/-! ### setFrame -/

@[simp] theorem State.setFrame_pending (s : State) (n : Nat) (x : Option Frame) : (s.setFrame n x).pending = s.pending := rfl
@[simp] theorem State.setFrame_freeIx (s : State) (n : Nat) (x : Option Frame) : (s.setFrame n x).freeIx = s.freeIx := rfl
@[simp] theorem State.setFrame_balls (s : State) (n : Nat) (x : Option Frame) : (s.setFrame n x).balls = s.balls := rfl
@[simp] theorem State.setFrame_boot (s : State) (n : Nat) (x : Option Frame) : (s.setFrame n x).boot = s.boot := rfl
@[simp] theorem State.setFrame_fuses (s : State) (n : Nat) (x : Option Frame) : (s.setFrame n x).fuses = s.fuses := rfl
@[simp] theorem State.setFrame_flash (s : State) (n : Nat) (x : Option Frame) : (s.setFrame n x).flash = s.flash := rfl
@[simp] theorem State.setFrame_fw (s : State) (n : Nat) (x : Option Frame) : (s.setFrame n x).fw = s.fw := rfl
@[simp] theorem State.setFrame_claims (s : State) (n : Nat) (x : Option Frame) : (s.setFrame n x).claims = s.claims := rfl
@[simp] theorem State.setFrame_mboxes (s : State) (n : Nat) (x : Option Frame) : (s.setFrame n x).mboxes = s.mboxes := rfl
@[simp] theorem State.setFrame_gears (s : State) (n : Nat) (x : Option Frame) : (s.setFrame n x).gears = s.gears := rfl
@[simp] theorem State.setFrame_swap (s : State) (n : Nat) (x : Option Frame) : (s.setFrame n x).swap = s.swap := rfl
@[simp] theorem State.setFrame_fences (s : State) (n : Nat) (x : Option Frame) : (s.setFrame n x).fences = s.fences := rfl
@[simp] theorem State.setFrame_hostStamp (s : State) (n : Nat) (x : Option Frame) : (s.setFrame n x).hostStamp = s.hostStamp := rfl
@[simp] theorem State.setFrame_host (s : State) (n : Nat) (x : Option Frame) : (s.setFrame n x).host = s.host := rfl
@[simp] theorem State.setFrame_slices (s : State) (n : Nat) (x : Option Frame) : (s.setFrame n x).slices = s.slices := rfl
@[simp] theorem State.setFrame_undo (s : State) (n : Nat) (x : Option Frame) : (s.setFrame n x).undo = s.undo := rfl
@[simp] theorem State.setFrame_rings (s : State) (n : Nat) (x : Option Frame) : (s.setFrame n x).rings = s.rings := rfl
@[simp] theorem State.setFrame_cad (s : State) (n : Nat) (x : Option Frame) : (s.setFrame n x).cad = s.cad := rfl
@[simp] theorem State.setFrame_blocks (s : State) (n : Nat) (x : Option Frame) : (s.setFrame n x).blocks = s.blocks := rfl
@[simp] theorem State.setFrame_bell (s : State) (n : Nat) (x : Option Frame) : (s.setFrame n x).bell = s.bell := rfl
@[simp] theorem State.setFrame_wear (s : State) (n : Nat) (x : Option Frame) : (s.setFrame n x).wear = s.wear := rfl
@[simp] theorem State.setFrame_fenced (s : State) (n : Nat) (x : Option Frame) : (s.setFrame n x).fenced = s.fenced := rfl
@[simp] theorem State.setFrame_bad (s : State) (n : Nat) (x : Option Frame) : (s.setFrame n x).bad = s.bad := rfl
@[simp] theorem State.setFrame_ports (s : State) (n : Nat) (x : Option Frame) : (s.setFrame n x).ports = s.ports := rfl
@[simp] theorem State.setFrame_lanes (s : State) (n : Nat) (x : Option Frame) : (s.setFrame n x).lanes = s.lanes := rfl
@[simp] theorem State.setFrame_pipes (s : State) (n : Nat) (x : Option Frame) : (s.setFrame n x).pipes = s.pipes := rfl
@[simp] theorem State.setFrame_ctl (s : State) (n : Nat) (x : Option Frame) : (s.setFrame n x).ctl = s.ctl := rfl
@[simp] theorem State.setFrame_tables (s : State) (n : Nat) (x : Option Frame) : (s.setFrame n x).tables = s.tables := rfl
@[simp] theorem State.setFrame_far (s : State) (n : Nat) (x : Option Frame) : (s.setFrame n x).far = s.far := rfl
@[simp] theorem State.setFrame_tandem (s : State) (n : Nat) (x : Option Frame) : (s.setFrame n x).tandem = s.tandem := rfl
@[simp] theorem State.setFrame_peloton (s : State) (n : Nat) (x : Option Frame) : (s.setFrame n x).peloton = s.peloton := rfl
@[simp] theorem State.setFrame_sw_stores (s : State) (n : Nat) (x : Option Frame) : (s.setFrame n x).sw.stores = s.sw.stores := rfl
@[simp] theorem State.setFrame_sw_nextFrame (s : State) (n : Nat) (x : Option Frame) : (s.setFrame n x).sw.nextFrame = s.sw.nextFrame := rfl
@[simp] theorem State.setFrame_sw_packets (s : State) (n : Nat) (x : Option Frame) : (s.setFrame n x).sw.packets = s.sw.packets := rfl
@[simp] theorem State.setFrame_sw_nextPacket (s : State) (n : Nat) (x : Option Frame) : (s.setFrame n x).sw.nextPacket = s.sw.nextPacket := rfl
@[simp] theorem State.setFrame_sw_queues (s : State) (n : Nat) (x : Option Frame) : (s.setFrame n x).sw.queues = s.sw.queues := rfl
@[simp] theorem State.setFrame_sw_voqs (s : State) (n : Nat) (x : Option Frame) : (s.setFrame n x).sw.voqs = s.sw.voqs := rfl
@[simp] theorem State.setFrame_sw_mcastVoqs (s : State) (n : Nat) (x : Option Frame) : (s.setFrame n x).sw.mcastVoqs = s.sw.mcastVoqs := rfl
@[simp] theorem State.setFrame_sw_ecn (s : State) (n : Nat) (x : Option Frame) : (s.setFrame n x).sw.ecn = s.sw.ecn := rfl
@[simp] theorem State.setFrame_sw_groups (s : State) (n : Nat) (x : Option Frame) : (s.setFrame n x).sw.groups = s.sw.groups := rfl
@[simp] theorem State.setFrame_sw_intakes (s : State) (n : Nat) (x : Option Frame) : (s.setFrame n x).sw.intakes = s.sw.intakes := rfl
@[simp] theorem State.setFrame_sw_trueUps (s : State) (n : Nat) (x : Option Frame) : (s.setFrame n x).sw.trueUps = s.sw.trueUps := rfl
@[simp] theorem State.setFrame_sw_spillOn (s : State) (n : Nat) (x : Option Frame) : (s.setFrame n x).sw.spillOn = s.sw.spillOn := rfl
@[simp] theorem State.setFrame_sw_refill (s : State) (n : Nat) (x : Option Frame) : (s.setFrame n x).sw.refill = s.sw.refill := rfl
@[simp] theorem State.setFrame_sw_nodes (s : State) (n : Nat) (x : Option Frame) : (s.setFrame n x).sw.nodes = s.sw.nodes := rfl
@[simp] theorem State.setFrame_sw_policers (s : State) (n : Nat) (x : Option Frame) : (s.setFrame n x).sw.policers = s.sw.policers := rfl
@[simp] theorem State.setFrame_sw_ready (s : State) (n : Nat) (x : Option Frame) : (s.setFrame n x).sw.ready = s.sw.ready := rfl
@[simp] theorem State.setFrame_sw_counters (s : State) (n : Nat) (x : Option Frame) : (s.setFrame n x).sw.counters = s.sw.counters := rfl
@[simp] theorem State.setFrame_sw_schedCnt (s : State) (n : Nat) (x : Option Frame) : (s.setFrame n x).sw.schedCnt = s.sw.schedCnt := rfl
@[simp] theorem State.setFrame_sw_watches (s : State) (n : Nat) (x : Option Frame) : (s.setFrame n x).sw.watches = s.sw.watches := rfl
@[simp] theorem State.setFrame_sw_rotation (s : State) (n : Nat) (x : Option Frame) : (s.setFrame n x).sw.rotation = s.sw.rotation := rfl
@[simp] theorem State.setFrame_sw_audit (s : State) (n : Nat) (x : Option Frame) : (s.setFrame n x).sw.audit = s.sw.audit := rfl
@[simp] theorem State.setFrame_sw_hostQueue (s : State) (n : Nat) (x : Option Frame) : (s.setFrame n x).sw.hostQueue = s.sw.hostQueue := rfl
@[simp] theorem State.setFrame_frame (s : State) (n : Nat) (x : Option Frame) : (s.setFrame n x).frame n = x := tget_tset_self ..
theorem State.setFrame_frame_ne (s : State) (n : Nat) (x : Option Frame) {m : Nat} (h : m ≠ n) : (s.setFrame n x).frame m = s.frame m :=
  tget_tset_ne _ _ _ h

/-! ### setPacket -/

@[simp] theorem State.setPacket_pending (s : State) (n : Nat) (x : Option Packet) : (s.setPacket n x).pending = s.pending := rfl
@[simp] theorem State.setPacket_freeIx (s : State) (n : Nat) (x : Option Packet) : (s.setPacket n x).freeIx = s.freeIx := rfl
@[simp] theorem State.setPacket_balls (s : State) (n : Nat) (x : Option Packet) : (s.setPacket n x).balls = s.balls := rfl
@[simp] theorem State.setPacket_boot (s : State) (n : Nat) (x : Option Packet) : (s.setPacket n x).boot = s.boot := rfl
@[simp] theorem State.setPacket_fuses (s : State) (n : Nat) (x : Option Packet) : (s.setPacket n x).fuses = s.fuses := rfl
@[simp] theorem State.setPacket_flash (s : State) (n : Nat) (x : Option Packet) : (s.setPacket n x).flash = s.flash := rfl
@[simp] theorem State.setPacket_fw (s : State) (n : Nat) (x : Option Packet) : (s.setPacket n x).fw = s.fw := rfl
@[simp] theorem State.setPacket_claims (s : State) (n : Nat) (x : Option Packet) : (s.setPacket n x).claims = s.claims := rfl
@[simp] theorem State.setPacket_mboxes (s : State) (n : Nat) (x : Option Packet) : (s.setPacket n x).mboxes = s.mboxes := rfl
@[simp] theorem State.setPacket_gears (s : State) (n : Nat) (x : Option Packet) : (s.setPacket n x).gears = s.gears := rfl
@[simp] theorem State.setPacket_swap (s : State) (n : Nat) (x : Option Packet) : (s.setPacket n x).swap = s.swap := rfl
@[simp] theorem State.setPacket_fences (s : State) (n : Nat) (x : Option Packet) : (s.setPacket n x).fences = s.fences := rfl
@[simp] theorem State.setPacket_hostStamp (s : State) (n : Nat) (x : Option Packet) : (s.setPacket n x).hostStamp = s.hostStamp := rfl
@[simp] theorem State.setPacket_host (s : State) (n : Nat) (x : Option Packet) : (s.setPacket n x).host = s.host := rfl
@[simp] theorem State.setPacket_slices (s : State) (n : Nat) (x : Option Packet) : (s.setPacket n x).slices = s.slices := rfl
@[simp] theorem State.setPacket_undo (s : State) (n : Nat) (x : Option Packet) : (s.setPacket n x).undo = s.undo := rfl
@[simp] theorem State.setPacket_rings (s : State) (n : Nat) (x : Option Packet) : (s.setPacket n x).rings = s.rings := rfl
@[simp] theorem State.setPacket_cad (s : State) (n : Nat) (x : Option Packet) : (s.setPacket n x).cad = s.cad := rfl
@[simp] theorem State.setPacket_blocks (s : State) (n : Nat) (x : Option Packet) : (s.setPacket n x).blocks = s.blocks := rfl
@[simp] theorem State.setPacket_bell (s : State) (n : Nat) (x : Option Packet) : (s.setPacket n x).bell = s.bell := rfl
@[simp] theorem State.setPacket_wear (s : State) (n : Nat) (x : Option Packet) : (s.setPacket n x).wear = s.wear := rfl
@[simp] theorem State.setPacket_fenced (s : State) (n : Nat) (x : Option Packet) : (s.setPacket n x).fenced = s.fenced := rfl
@[simp] theorem State.setPacket_bad (s : State) (n : Nat) (x : Option Packet) : (s.setPacket n x).bad = s.bad := rfl
@[simp] theorem State.setPacket_ports (s : State) (n : Nat) (x : Option Packet) : (s.setPacket n x).ports = s.ports := rfl
@[simp] theorem State.setPacket_lanes (s : State) (n : Nat) (x : Option Packet) : (s.setPacket n x).lanes = s.lanes := rfl
@[simp] theorem State.setPacket_pipes (s : State) (n : Nat) (x : Option Packet) : (s.setPacket n x).pipes = s.pipes := rfl
@[simp] theorem State.setPacket_ctl (s : State) (n : Nat) (x : Option Packet) : (s.setPacket n x).ctl = s.ctl := rfl
@[simp] theorem State.setPacket_tables (s : State) (n : Nat) (x : Option Packet) : (s.setPacket n x).tables = s.tables := rfl
@[simp] theorem State.setPacket_far (s : State) (n : Nat) (x : Option Packet) : (s.setPacket n x).far = s.far := rfl
@[simp] theorem State.setPacket_tandem (s : State) (n : Nat) (x : Option Packet) : (s.setPacket n x).tandem = s.tandem := rfl
@[simp] theorem State.setPacket_peloton (s : State) (n : Nat) (x : Option Packet) : (s.setPacket n x).peloton = s.peloton := rfl
@[simp] theorem State.setPacket_sw_stores (s : State) (n : Nat) (x : Option Packet) : (s.setPacket n x).sw.stores = s.sw.stores := rfl
@[simp] theorem State.setPacket_sw_frames (s : State) (n : Nat) (x : Option Packet) : (s.setPacket n x).sw.frames = s.sw.frames := rfl
@[simp] theorem State.setPacket_sw_nextFrame (s : State) (n : Nat) (x : Option Packet) : (s.setPacket n x).sw.nextFrame = s.sw.nextFrame := rfl
@[simp] theorem State.setPacket_sw_nextPacket (s : State) (n : Nat) (x : Option Packet) : (s.setPacket n x).sw.nextPacket = s.sw.nextPacket := rfl
@[simp] theorem State.setPacket_sw_queues (s : State) (n : Nat) (x : Option Packet) : (s.setPacket n x).sw.queues = s.sw.queues := rfl
@[simp] theorem State.setPacket_sw_voqs (s : State) (n : Nat) (x : Option Packet) : (s.setPacket n x).sw.voqs = s.sw.voqs := rfl
@[simp] theorem State.setPacket_sw_mcastVoqs (s : State) (n : Nat) (x : Option Packet) : (s.setPacket n x).sw.mcastVoqs = s.sw.mcastVoqs := rfl
@[simp] theorem State.setPacket_sw_ecn (s : State) (n : Nat) (x : Option Packet) : (s.setPacket n x).sw.ecn = s.sw.ecn := rfl
@[simp] theorem State.setPacket_sw_groups (s : State) (n : Nat) (x : Option Packet) : (s.setPacket n x).sw.groups = s.sw.groups := rfl
@[simp] theorem State.setPacket_sw_intakes (s : State) (n : Nat) (x : Option Packet) : (s.setPacket n x).sw.intakes = s.sw.intakes := rfl
@[simp] theorem State.setPacket_sw_trueUps (s : State) (n : Nat) (x : Option Packet) : (s.setPacket n x).sw.trueUps = s.sw.trueUps := rfl
@[simp] theorem State.setPacket_sw_spillOn (s : State) (n : Nat) (x : Option Packet) : (s.setPacket n x).sw.spillOn = s.sw.spillOn := rfl
@[simp] theorem State.setPacket_sw_refill (s : State) (n : Nat) (x : Option Packet) : (s.setPacket n x).sw.refill = s.sw.refill := rfl
@[simp] theorem State.setPacket_sw_nodes (s : State) (n : Nat) (x : Option Packet) : (s.setPacket n x).sw.nodes = s.sw.nodes := rfl
@[simp] theorem State.setPacket_sw_policers (s : State) (n : Nat) (x : Option Packet) : (s.setPacket n x).sw.policers = s.sw.policers := rfl
@[simp] theorem State.setPacket_sw_ready (s : State) (n : Nat) (x : Option Packet) : (s.setPacket n x).sw.ready = s.sw.ready := rfl
@[simp] theorem State.setPacket_sw_counters (s : State) (n : Nat) (x : Option Packet) : (s.setPacket n x).sw.counters = s.sw.counters := rfl
@[simp] theorem State.setPacket_sw_schedCnt (s : State) (n : Nat) (x : Option Packet) : (s.setPacket n x).sw.schedCnt = s.sw.schedCnt := rfl
@[simp] theorem State.setPacket_sw_watches (s : State) (n : Nat) (x : Option Packet) : (s.setPacket n x).sw.watches = s.sw.watches := rfl
@[simp] theorem State.setPacket_sw_rotation (s : State) (n : Nat) (x : Option Packet) : (s.setPacket n x).sw.rotation = s.sw.rotation := rfl
@[simp] theorem State.setPacket_sw_audit (s : State) (n : Nat) (x : Option Packet) : (s.setPacket n x).sw.audit = s.sw.audit := rfl
@[simp] theorem State.setPacket_sw_hostQueue (s : State) (n : Nat) (x : Option Packet) : (s.setPacket n x).sw.hostQueue = s.sw.hostQueue := rfl
@[simp] theorem State.setPacket_packet (s : State) (n : Nat) (x : Option Packet) : (s.setPacket n x).packet n = x := tget_tset_self ..
theorem State.setPacket_packet_ne (s : State) (n : Nat) (x : Option Packet) {m : Nat} (h : m ≠ n) : (s.setPacket n x).packet m = s.packet m :=
  tget_tset_ne _ _ _ h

What this task involves: After locating the line with "(s.setFrame n x).boot = s.boot := rfl" above, return that line and every later line through the one with "(s.setFrame n x).fuses = s.fuses := rfl", word for word and with nothing else.

Solved exercise:
@[simp] theorem State.setFrame_boot (s : State) (n : Nat) (x : Option Frame) : (s.setFrame n x).boot = s.boot := rfl
@[simp] theorem State.setFrame_fuses (s : State) (n : Nat) (x : Option Frame) : (s.setFrame n x).fuses = s.fuses := rfl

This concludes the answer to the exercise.